**Data shown:**

※

theorem toInt_subWords (a b : Word) : (subWords a b).toInt = (a.toInt - b.toInt).bmod 4294967296 := toInt_wrap _

/-- R161: one more; only the top of the range wraps. -/
theorem toInt_addWords_one (w : Word) :
    (addWords w 1).toInt = if w.toInt = 2147483647 then -2147483648 else w.toInt + 1 := by
  have hw := toInt_range w
  split
  case isTrue top =>
    rw [toInt_addWords, top]
    rfl
  case isFalse below => exact toInt_wrap_of_range (w.toInt + 1) (by omega) (by omega)

/-- R162: one less; only the bottom of the range wraps. -/
theorem toInt_subWords_one (w : Word) :
    (subWords w 1).toInt = if w.toInt = -2147483648 then 2147483647 else w.toInt - 1 := by
  have hw := toInt_range w
  split
  case isTrue bottom =>
    rw [toInt_subWords, bottom]
    rfl
  case isFalse above => exact toInt_wrap_of_range (w.toInt - 1) (by omega) (by omega)

/-! ## What the copies run -/

/-- R159: AC is written through the multiplexer. -/
theorem exec_copyToSp (s : State) : exec .copyToSp s = .next (s.setSp s.ac) := rfl

/-- R160: AC is read through the multiplexer. -/
theorem exec_copyFromSp (s : State) : exec .copyFromSp s = .next { s with ac := s.sp } := rfl

/-! ## The statements -/

/-- Settles O31: each of the four delivers `addWords` or `subWords` of AC and the register, whose signed value is the wrapped
exact result. -/
theorem addSubRule : Obligations.AddSubRule := by
  intro s
  refine ⟨⟨rfl, addWords s.ac s.x, rfl, ?_⟩, ⟨rfl, addWords s.ac s.y, rfl, ?_⟩,
    ⟨rfl, subWords s.ac s.x, rfl, ?_⟩, ⟨rfl, subWords s.ac s.y, rfl, ?_⟩⟩
  · exact toInt_addWords s.ac s.x
  · exact toInt_addWords s.ac s.y
  · exact toInt_subWords s.ac s.x
  · exact toInt_subWords s.ac s.y

/-- Settles O32: X is written with `addWords` or `subWords` of X and one, which wraps at one end of the range only. -/
theorem incDecRule : Obligations.IncDecRule := by
  intro s
  refine ⟨rfl, rfl, ⟨addWords s.x 1, rfl, ?_⟩, ⟨subWords s.x 1, rfl, ?_⟩⟩
  · exact toInt_addWords_one s.x
  · exact toInt_subWords_one s.x

/-- Settles O34: the copies go through the multiplexer, which the mode resolves to USP or SSP (R28). -/
theorem stackPointerCopyRule : Obligations.StackPointerCopyRule := by
  intro s
  simp only [exec_copyToSp, exec_copyFromSp]
  refine ⟨rfl, rfl, fun huser => ?_, fun hsystem => ?_⟩
  · rw [setSp_user s s.ac huser, sp_user s huser]
    exact ⟨rfl, rfl⟩
  · rw [setSp_system s s.ac hsystem, sp_system s hsystem]
    exact ⟨rfl, rfl⟩

end Sys2Proof.Machine
end


section
/-! Control transfer, opcodes 20 to 24 (R171 to R175). -/

namespace Sys2Proof.Machine

/-! ## Push and pop, the address as a word -/

/-- The stack pointer is a register apart from the request trace. -/
theorem setSp_send (r : Request) (s : State) (v : Word) : (send r s).setSp v = send r (s.setSp v) := by
  cases h : s.mode with
  | user => rw [setSp_user s v h, setSp_user (send r s) v h]; rfl
  | system => rw [setSp_system s v h, setSp_system (send r s) v h]; rfl

/-- R59: a WRITE to the address below a word carries that word less one. -/
theorem Request.write_toInt_sub_one (w v : Word) : Request.write (w.toInt - 1) v = ⟨.write, w - 1, v⟩ :=
  congrArg (Request.mk .write · v) (wrap_sub_one w)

※

**Exercise aim:** Every line from the line containing "theorem addSubRule : Obligations.AddSubRule" through the line containing "namespace Sys2Proof.Machine" in the records above must be retyped exactly. Leave out the rest.

**Completed exercise:**
theorem addSubRule : Obligations.AddSubRule := by
  intro s
  refine ⟨⟨rfl, addWords s.ac s.x, rfl, ?_⟩, ⟨rfl, addWords s.ac s.y, rfl, ?_⟩,
    ⟨rfl, subWords s.ac s.x, rfl, ?_⟩, ⟨rfl, subWords s.ac s.y, rfl, ?_⟩⟩
  · exact toInt_addWords s.ac s.x
  · exact toInt_addWords s.ac s.y
  · exact toInt_subWords s.ac s.x
  · exact toInt_subWords s.ac s.y

/-- Settles O32: X is written with `addWords` or `subWords` of X and one, which wraps at one end of the range only. -/
theorem incDecRule : Obligations.IncDecRule := by
  intro s
  refine ⟨rfl, rfl, ⟨addWords s.x 1, rfl, ?_⟩, ⟨subWords s.x 1, rfl, ?_⟩⟩
  · exact toInt_addWords_one s.x
  · exact toInt_subWords_one s.x

/-- Settles O34: the copies go through the multiplexer, which the mode resolves to USP or SSP (R28). -/
theorem stackPointerCopyRule : Obligations.StackPointerCopyRule := by
  intro s
  simp only [exec_copyToSp, exec_copyFromSp]
  refine ⟨rfl, rfl, fun huser => ?_, fun hsystem => ?_⟩
  · rw [setSp_user s s.ac huser, sp_user s huser]
    exact ⟨rfl, rfl⟩
  · rw [setSp_system s s.ac hsystem, sp_system s hsystem]
    exact ⟨rfl, rfl⟩

end Sys2Proof.Machine
end


section
/-! Control transfer, opcodes 20 to 24 (R171 to R175). -/

namespace Sys2Proof.Machine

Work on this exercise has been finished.